Actively managed investment funds in the US experienced a record $143bn “exodus” in December, according to data, with many nervous investors flooding into cheaper passive funds.
For long-term US funds, which include a broad range of equity and bond funds, the outflows in December were the heaviest since the depth of the credit crisis, according to Morningstar, a data company. The funds finished the year with their lowest inflows in a decade, taking on less than half the $350bn annual average between 2008 to 2017. During 2018 active funds across all categories suffered outflows of more than $300bn, just shy of the $320bn shed in 2016.
“This was an exodus,” said Kevin McDevitt, analyst at Morningstar. “The movement [in flows] was huge.”
Active US bond funds suffered particularly heavy outflows, according to Morningstar, as investors, who were worried about rising interest rates, moved their allocations into shorter-duration funds — a trend that benefited passive investments.
The total number of outflows from US active funds during 2018
The shift mirrors experiences among UK active funds, which suffered consecutive months of outflows throughout 2018 while passive funds continued to attract assets.
In the US, intermediate-term active bond funds alone suffered $17bn in outflows in December.
“Until the fourth quarter active [bond] funds had been more competitive and had been experiencing inflows, but a lot of those funds invest in things like high-yield bonds and bank loans, for example, and take more credit risk than passive bond funds,” Mr McDevitt said.
In December “investors cut credit risk and sought shelter among high-quality, short-duration vehicles”, he added.
The popularity of passive funds extended far beyond fixed income. In December alone passive funds took on $60bn in assets in the US. Throughout the year they had $458bn in inflows, following a record $663bn in 2017.
Passive assets under management globally have mushroomed since the financial crisis as investors embrace lower-cost options such as exchange traded funds, often at the expense of pricier active investments.
ETF provider iShares generated a company record of $36.1bn in inflows in the US in December, more than triple that of Vanguard ($11.4bn), the runner-up by inflows.
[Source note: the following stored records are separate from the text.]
-- ==== Sys2Proof/Machine/Rails.lean ====
section
/-! DEFINITION. The power rails as the other families use them: a cluster's operating point and ceiling (R351, R354, R363), stress
(R352), thinning (R361), waking and gating (R355, R357). -/

namespace Sys2Proof.Machine

/-- A cluster that nothing has happened to since reset. -/
def ClusterPwr.blank : ClusterPwr :=
  { bubbleAcc := 0, energyNj := 0, idleNj := 0, stressAcc := 0, stressMark := 0, stressBase := 0, wakeAt := none, stretchWindow := 0,
    stretchCount := 0, freqMax := 2000, everBound := false, boundNs := 0, boundMark := none, warm := [] }

/-- A cluster's own power data. -/
def Dev.clu (d : Dev) (c : Nat) : ClusterPwr := (look c d.pwr.clusters).getD ClusterPwr.blank

/-- Change a cluster's own power data. -/
def Dev.updClu (d : Dev) (c : Nat) (f : ClusterPwr → ClusterPwr) : Dev :=
  { d with pwr := { d.pwr with clusters := put c (f (d.clu c)) d.pwr.clusters } }

/-- The clusters. -/
def allClusters : List Nat := List.range 16

/-- The tiles of a cluster (R18). -/
def clusterTiles (c : Nat) : List Nat := (List.range 16).map (fun i => 16 * c + i)

/-- WAKE of a cluster: 0 OFF, 1 WAITING, 2 SOFTSTART, 3 ON, 4 FENCED (R374). -/
def Dev.cluWake (d : Dev) (c : Nat) : Nat := d.fld (R.CLU_PWR_STAT c) F.CLU_PWR_STAT_WAKE

/-- Whether a cluster is ungated. -/
def Dev.powered (d : Dev) (c : Nat) : Bool := d.cluWake c = 3

/-- The capping fraction F in units of 1/1,024 (R360). -/
def Dev.fCap (d : Dev) : Nat := d.fld R.PWR_CAP F.PWR_CAP_F

/-- Repeatable mode (R366). -/
def Dev.repeatable (d : Dev) : Bool := d.fld R.PWR_CFG F.PWR_CFG_MODE = 1

/-- A power event: the record gives the effective cap and the power of the last window in W, then what is its own (R375). -/
def Dev.raisePwr (d : Dev) (code unit : Nat) (own : List Nat) : Dev :=
  d.raise { code := code, unit := unit, args := d.fld R.PWR_CAP F.PWR_CAP_EFF_W :: d.fld R.PWR_CAP F.PWR_CAP_P_LAST_W :: own }

/-- The duty of keep-warm is held at 0 in a cluster while something suspends it (R392). -/
def Dev.warmPause (d : Dev) (c : Nat) : Dev := d.setFld (R.THM_CLU c) F.THM_CLU_KW_DUTY 0

/-- Keep-warm does not run in a cluster: no target, no duty (R392, R395). -/
def Dev.warmNone (d : Dev) (c : Nat) : Dev :=
  ((d.warmPause c).setFld (R.THM_CLU c) F.THM_CLU_KW_ACTIVE 0).setFld (R.THM_CLU c) F.THM_CLU_KW_TARGET 0

/-! ### Stress (R352) -/

/-- The 2 to the k/800 in units of 2^−40, for k below 800: the k-th power of 2^(1/800), rounded down at each step. -/
def pow2Frac : Nat → Nat
  | 0 => 2 ^ 40
  | k + 1 => pow2Frac k * 1100464694832 / 1099511627776

/-- The stress rate at a core voltage in mV and a temperature in 1/16 °C, in units of 2^−32:
2^((V − 0.75 V)/0.05 V) × 2^((T − 85 °C)/10 °C) (R352). The exponent is x/800 with x = 16 (V − 750) + 5 (T16 − 1360). -/
def stressRate (mv t16 : Nat) : Nat :=
  let x : Int := 16 * ((mv : Int) - 750) + 5 * ((t16 : Int) - 1360)
  let whole := x.fdiv 800
  let f := pow2Frac (x.fmod 800).toNat
  if 0 ≤ whole then f * 2 ^ whole.toNat / 2 ^ 8 else f / 2 ^ ((-whole).toNat + 8)

/-- The hottest valid tile value of a cluster in 1/16 °C; 0 before any sample. -/
def Dev.hottestTile (d : Dev) (c : Nat) : Nat :=
  (clusterTiles c).foldl (fun m t =>
    let v := d.fld (R.THM_TILE t) F.THM_TILE_VALUE
    if v = 0xFFF then m else max m v) 0

/-- Stress hours in units of 0.01 h that an accumulator holds: 36 s are 36 × 10^9 ns. -/
def stressHours (acc : Nat) : Nat := acc / (36000000000 * 2 ^ 32)

/-- A cluster's stress is charged up to now and CLU_STRESS shows it (R352) (DESIGN CHOICE, log entry 98). -/
def Dev.stressAccount (d : Dev) (c : Nat) : Dev :=
  let x := d.clu c
  let rate := if d.powered c then stressRate (d.fld (R.CLU_PWR_CFG c) F.CLU_PWR_CFG_VOLT_MV) (d.hottestTile c) else 0
  let acc := x.stressAcc + (d.now - x.stressMark) * rate
  let d := d.updClu c (fun y => { y with stressAcc := acc, stressMark := d.now })
  d.setFld (R.CLU_STRESS c) F.CLU_STRESS_EFF_HOURS (min (x.stressBase + stressHours acc) (2 ^ 32 - 1))

/-- The ageing margin of a number of stress hours (R352). -/
def ageMargin (hours100 : Nat) : Nat := min 25 (hours100 / 175000)

/-! ### Operating points (R351, R354, R363) -/

/-- The point of a frequency (R351). -/
def pointOf (mhz : Nat) : Option Nat := lowest 16 (fun i => Config.vfFreq i = mhz)

/-- The highest table point that a predicate holds for; point 0 when it holds for none. -/
def highestPoint (p : Nat → Bool) : Nat := ((List.range 16).reverse.find? p).getD 0

/-- Failed IVR phases of a cluster. -/
def Dev.ivrFailed (d : Dev) (c : Nat) : Nat := d.fld (R.CLU_IVR c) F.CLU_IVR_NFAILED

/-- The IVR ceiling: the highest point whose I_MAX the working phases carry at 4.5 A each (R354) (DEDUCED, log entry 99). -/
def Dev.ivrPoint (d : Dev) (c : Nat) : Nat :=
  highestPoint (fun i => decide (10 * Config.vfImax c i ≤ (32 - d.ivrFailed c) * 45))

/-- A cluster's ceiling in MHz: the lower of CLUSTER_FREQ_MAX and the IVR ceiling (R363). -/
def Dev.ceilMhz (d : Dev) (c : Nat) : Nat := min (d.clu c).freqMax (Config.vfFreq (d.ivrPoint c))

/-- CEIL_MHZ follows. -/
def Dev.showCeil (d : Dev) (c : Nat) : Dev := d.setFld (R.CLU_PWR_CFG c) F.CLU_PWR_CFG_CEIL_MHZ (d.ceilMhz c)

/-- A cluster runs at a point: the point's voltage plus the ageing margin, which takes its new value here (R351, R352). -/
def Dev.setPoint (d : Dev) (c i : Nat) : Dev :=
  let d := d.stressAccount c
  let off := R.CLU_PWR_CFG c
  let old := d.fld off F.CLU_PWR_CFG_AGE_MV
  let age := if d.pwr.stressRestored then max old (ageMargin (d.fld (R.CLU_STRESS c) F.CLU_STRESS_EFF_HOURS)) else 25
  let d := ((d.setFld off F.CLU_PWR_CFG_FREQ_MHZ (Config.vfFreq i)).setFld off F.CLU_PWR_CFG_POINT i).setFld off F.CLU_PWR_CFG_AGE_MV age
  let d := d.setFld off F.CLU_PWR_CFG_VOLT_MV ((Config.vfVolt c i).toNat + age)
  if old < age then d.raisePwr 0x0D31 c [age] else d

/-- REPEATABLE_OK: in repeatable mode, 1 while every ungated cluster runs at FREQ and no bubble has come since the mode was
entered; its fall raises EVT 0x0D05 (R366). -/
def Dev.repeatJudge (d : Dev) : Dev :=
  let freq := d.fld R.PWR_CFG F.PWR_CFG_FREQ_MHZ
  let ok := d.repeatable && !d.pwr.bubbled && allClusters.all (fun c => !d.powered c || d.fld (R.CLU_PWR_CFG c) F.CLU_PWR_CFG_FREQ_MHZ = freq)
  let was := d.fld R.PWR_CFG F.PWR_CFG_REPEATABLE_OK = 1
  let d := d.setFld R.PWR_CFG F.PWR_CFG_REPEATABLE_OK (b2n ok)
  if was && !ok && d.repeatable then d.raisePwr 0x0D05 0xFFFF [d.now / 10000] else d

/-- A cluster above its ceiling comes down to it (R354, R363); below FREQ in repeatable mode, REPEATABLE_OK falls. -/
def Dev.clampPoint (d : Dev) (c : Nat) : Dev :=
  let d := d.showCeil c
  let ceil := d.ceilMhz c
  if d.powered c && decide (ceil < d.fld (R.CLU_PWR_CFG c) F.CLU_PWR_CFG_FREQ_MHZ) then
    (d.setPoint c (highestPoint (fun i => decide (Config.vfFreq i ≤ ceil)))).repeatJudge
  else d

/-! ### Thinning (R361) -/

/-- A cluster applies the larger of F and its thermal fraction, gated clusters none; a change is a THROTTLE record (R341, R361). -/
def Dev.applyF (d : Dev) (c : Nat) : Dev :=
  let off := R.CLU_PWR_STAT c
  let ft := d.fld (R.THM_CLU c) F.THM_CLU_FT
  let old := d.fld off F.CLU_PWR_STAT_F_APPLIED
  let f := if d.powered c then max d.fCap ft else 0
  let d := (d.setFld off F.CLU_PWR_STAT_F_APPLIED f).setFld off F.CLU_PWR_STAT_THERMAL (b2n (d.powered c && decide (d.fCap < ft)))
  if f = old then d else d.traceAt (tracePoint 0x0D 5) c 0xFFFF 0xFFFF c (f * 100 / 1024)

/-- Every cluster applies its fraction. -/
def Dev.applyAllF (d : Dev) : Dev := allClusters.foldl Dev.applyF d

/-- An array takes the ramp in force, with an event that names its tile when that changes (R63, R77) (DEDUCED, log entry 141). -/
def Dev.rampPeriod (d : Dev) (t : Nat) : Dev :=
  let short := b2n d.pwr.shortRamp
  if d.fld (R.TIL_ARRAY_STAT t) F.TIL_ARRAY_STAT_RAMP_SHORT = short then d
  else
    (d.setFld (R.TIL_ARRAY_STAT t) F.TIL_ARRAY_STAT_RAMP_SHORT short).raise
      { code := if d.pwr.shortRamp then 0x0110 else 0x0111, unit := t }

/-! ### Gating and waking (R355, R357) -/

/-- A cluster's domain is gated: no frequency, no voltage, no thinning, its tiles OFF unless retired or fenced; what its tiles
held is lost, so that the next binding clears them (R72). -/
def Dev.gate (d : Dev) (c wake : Nat) : Dev :=
  let d := d.stressAccount c
  let off := R.CLU_PWR_CFG c
  let d := ((d.setFld off F.CLU_PWR_CFG_FREQ_MHZ 0).setFld off F.CLU_PWR_CFG_VOLT_MV 0).setFld off F.CLU_PWR_CFG_POINT 0
  let st := R.CLU_PWR_STAT c
  let d := ((d.setFld st F.CLU_PWR_STAT_WAKE wake).setFld st F.CLU_PWR_STAT_CURRENT 0).setFld st F.CLU_PWR_STAT_POWER_W 0
  let d := d.updClu c (fun x => { x with wakeAt := none })
  let d := (clusterTiles c).foldl (fun d t =>
    let d := if d.fld (R.TIL_STATE t) F.TIL_STATE_STATE = 1 then d.setFld (R.TIL_STATE t) F.TIL_STATE_STATE 0 else d
    let d := d.setFld (R.TIL_ARRAY_STAT t) F.TIL_ARRAY_STAT_LEVEL 0
    { d with tiles := alter t (fun x => { x with lastCtx := none, credits := 0, slots := 0 }) d.tiles }) d
  (d.repeatJudge.applyF c).warmNone c

/-- A cluster is up: at the lower of 2,000 MHz and its ceiling, or at FREQ in repeatable mode; its bubble accumulator at 0, the
thinning fraction in force taken, its tiles IDLE (R357) (DESIGN CHOICE, log entry 100). -/
def Dev.softStart (d : Dev) (c : Nat) : Dev :=
  let d := (d.stressAccount c).setFld (R.CLU_PWR_STAT c) F.CLU_PWR_STAT_WAKE 3
  let d := d.updClu c (fun x => { x with wakeAt := none, bubbleAcc := 0 })
  let d := d.showCeil c
  let top := if d.repeatable then d.fld R.PWR_CFG F.PWR_CFG_FREQ_MHZ else min 2000 (d.ceilMhz c)
  let d := d.setPoint c (highestPoint (fun i => decide (Config.vfFreq i ≤ min top (d.ceilMhz c))))
  let d := (clusterTiles c).foldl (fun d t =>
    if d.fld (R.TIL_STATE t) F.TIL_STATE_STATE = 0 then d.setFld (R.TIL_STATE t) F.TIL_STATE_STATE 1 else d) d
  d.repeatJudge.applyF c

/-- Whether a cluster is at peak: its measured current is at least 90% of I_MAX at its point (R357). -/
def Dev.atPeak (d : Dev) (c : Nat) : Bool :=
  d.powered c && decide (9 * Config.vfImax c (d.fld (R.CLU_PWR_CFG c) F.CLU_PWR_CFG_POINT) ≤ d.fld (R.CLU_PWR_STAT c) F.CLU_PWR_STAT_CURRENT)

/-- The edge-adjacent clusters in the cluster grid (R18). -/
def cluNeighbours (c : Nat) : List Nat :=
  (if c % 4 = 0 then [] else [c - 1]) ++ (if c % 4 = 3 then [] else [c + 1]) ++ (if c < 4 then [] else [c - 4]) ++
    (if 12 ≤ c then [] else [c + 4])

/-- The plane quadrant of a cluster: {0, 1, 4, 5}, {2, 3, 6, 7}, {8, 9, 12, 13}, {10, 11, 14, 15}. -/
def quadrant (c : Nat) : Nat := c / 8 * 2 + c % 4 / 2

/-- Whether a quadrant's slope token is there: spent, it returns after 12 µs (R357). -/
def Dev.tokenThere (d : Dev) (quad : Nat) : Bool := (look quad d.pwr.tokens).all (fun t => decide (t + 12000 ≤ d.now))

/-- After a start that found a trip record, no cluster is powered while a spot reads WATCH or above (R391). -/
def Dev.wakeBarred (d : Dev) : Bool := d.thm.tripFound && d.thm.spots.any (fun e => decide (1 ≤ e.2.level))

/-- The first waiting cluster of a quadrant takes the slope token if it is there, and soft-starts at half slope; a wait over 12 µs
raises EVT 0x0D21 (R357). -/
def Dev.takeToken (d : Dev) (quad : Nat) : Dev :=
  if d.tokenThere quad = false || d.wakeBarred then d
  else
    match allClusters.find? (fun c => quadrant c = quad && d.cluWake c = 1) with
    | none => d
    | some c =>
      let late := (d.clu c).wakeAt.any (fun t => decide (t + 12000 < d.now))
      let d := { d with pwr := { d.pwr with tokens := put quad d.now d.pwr.tokens } }
      let d := if late then d.raisePwr 0x0D21 c [] else d
      d.softStart c

/-- A gated cluster wakes: at once when no neighbour is at peak, else with its quadrant's slope token (R357). -/
def Dev.wakeCluster (d : Dev) (c : Nat) : Dev :=
  if d.cluWake c ≠ 0 then d
  else if (cluNeighbours c).any d.atPeak = false && !d.wakeBarred then d.softStart c
  else
    let d := (d.setFld (R.CLU_PWR_STAT c) F.CLU_PWR_STAT_WAKE 1).updClu c (fun x => { x with wakeAt := some d.now })
    d.takeToken (quadrant c)

/-- An orderly stop or a device-wide resign abandons a wake in progress and leaves the cluster gated (R357). -/
def Dev.abandonWakes (d : Dev) : Dev :=
  allClusters.foldl (fun d c => if d.cluWake c = 1 || d.cluWake c = 2 then d.gate c 0 else d) d

/-- A cluster is fenced: its tiles halt, its domain gates, its pipelines end with TILE_LOST, its tiles read FENCED and its bit in
ACTIVE_CLUSTERS 0 (R102, R355). -/
def Dev.fence (d : Dev) (c : Nat) : Dev :=
  let lost := d.pipes.filter (fun e => e.2.tiles.any (fun t => t / 16 = c))
  let d := lost.foldl (fun d e =>
    let t := (e.2.tiles.find? (fun t => t / 16 = c)).getD 0
    (d.raise { code := 0x0211, fault := true, fn := d.ctxFn e.2.ctx, ctx := e.2.ctx, job := e.2.job, unit := t }).haltPipe e.1 stTileLost t) d
  let d := d.setReg R.MGT_PERSONA (d.reg R.MGT_PERSONA &&& ~~~ ((1 : Word) <<< (32 + c)))
  let d := d.gate c 4
  (clusterTiles c).foldl (fun d t =>
    let st := d.fld (R.TIL_STATE t) F.TIL_STATE_STATE
    if st = 0 || st = 1 then d.setFld (R.TIL_STATE t) F.TIL_STATE_STATE 5 else d) d

/-- A tile of the cluster is bound: keep-warm ends (R392). -/
def Dev.clusterBound (d : Dev) (c : Nat) : Dev :=
  let d := d.updClu c (fun x => { x with everBound := true })
  d.warmNone c

end Sys2Proof.Machine
end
Across the year Vanguard, which owns 5 per cent of 491 stocks in the S&P 500, generated $161bn in inflows.
The volume of assets in ETFs soared to more than $4.6tn at the end of 2018, according to data from the consultancy ETFGI, up from less than $100bn at the turn of the century.
The surge has coincided with a period of underperformance by active managers and downward pressure on fund fees.
Morningstar data released in September revealed active fund managers in Europe had beaten their passive peers in only two out of 49 fund categories, in analysis covering a 10-year period to June 2018.
“There is a perception that most active managers charge a relatively high fee for such a variable return in aggregate,” said Ben Seager-Scott, chief investment strategist at Tilney Group, a financial planner.
Meanwhile, inflows into ETFs continue to grow, with global ETFs attracting the second-highest net inflows on record in December, according to ETFGI, despite the turmoil in developed markets.
At year-end actively managed funds controlled 61.2 per cent of the investment market in the US compared to the UK, where active funds account for 74 per cent of the market, according to the Investment Association.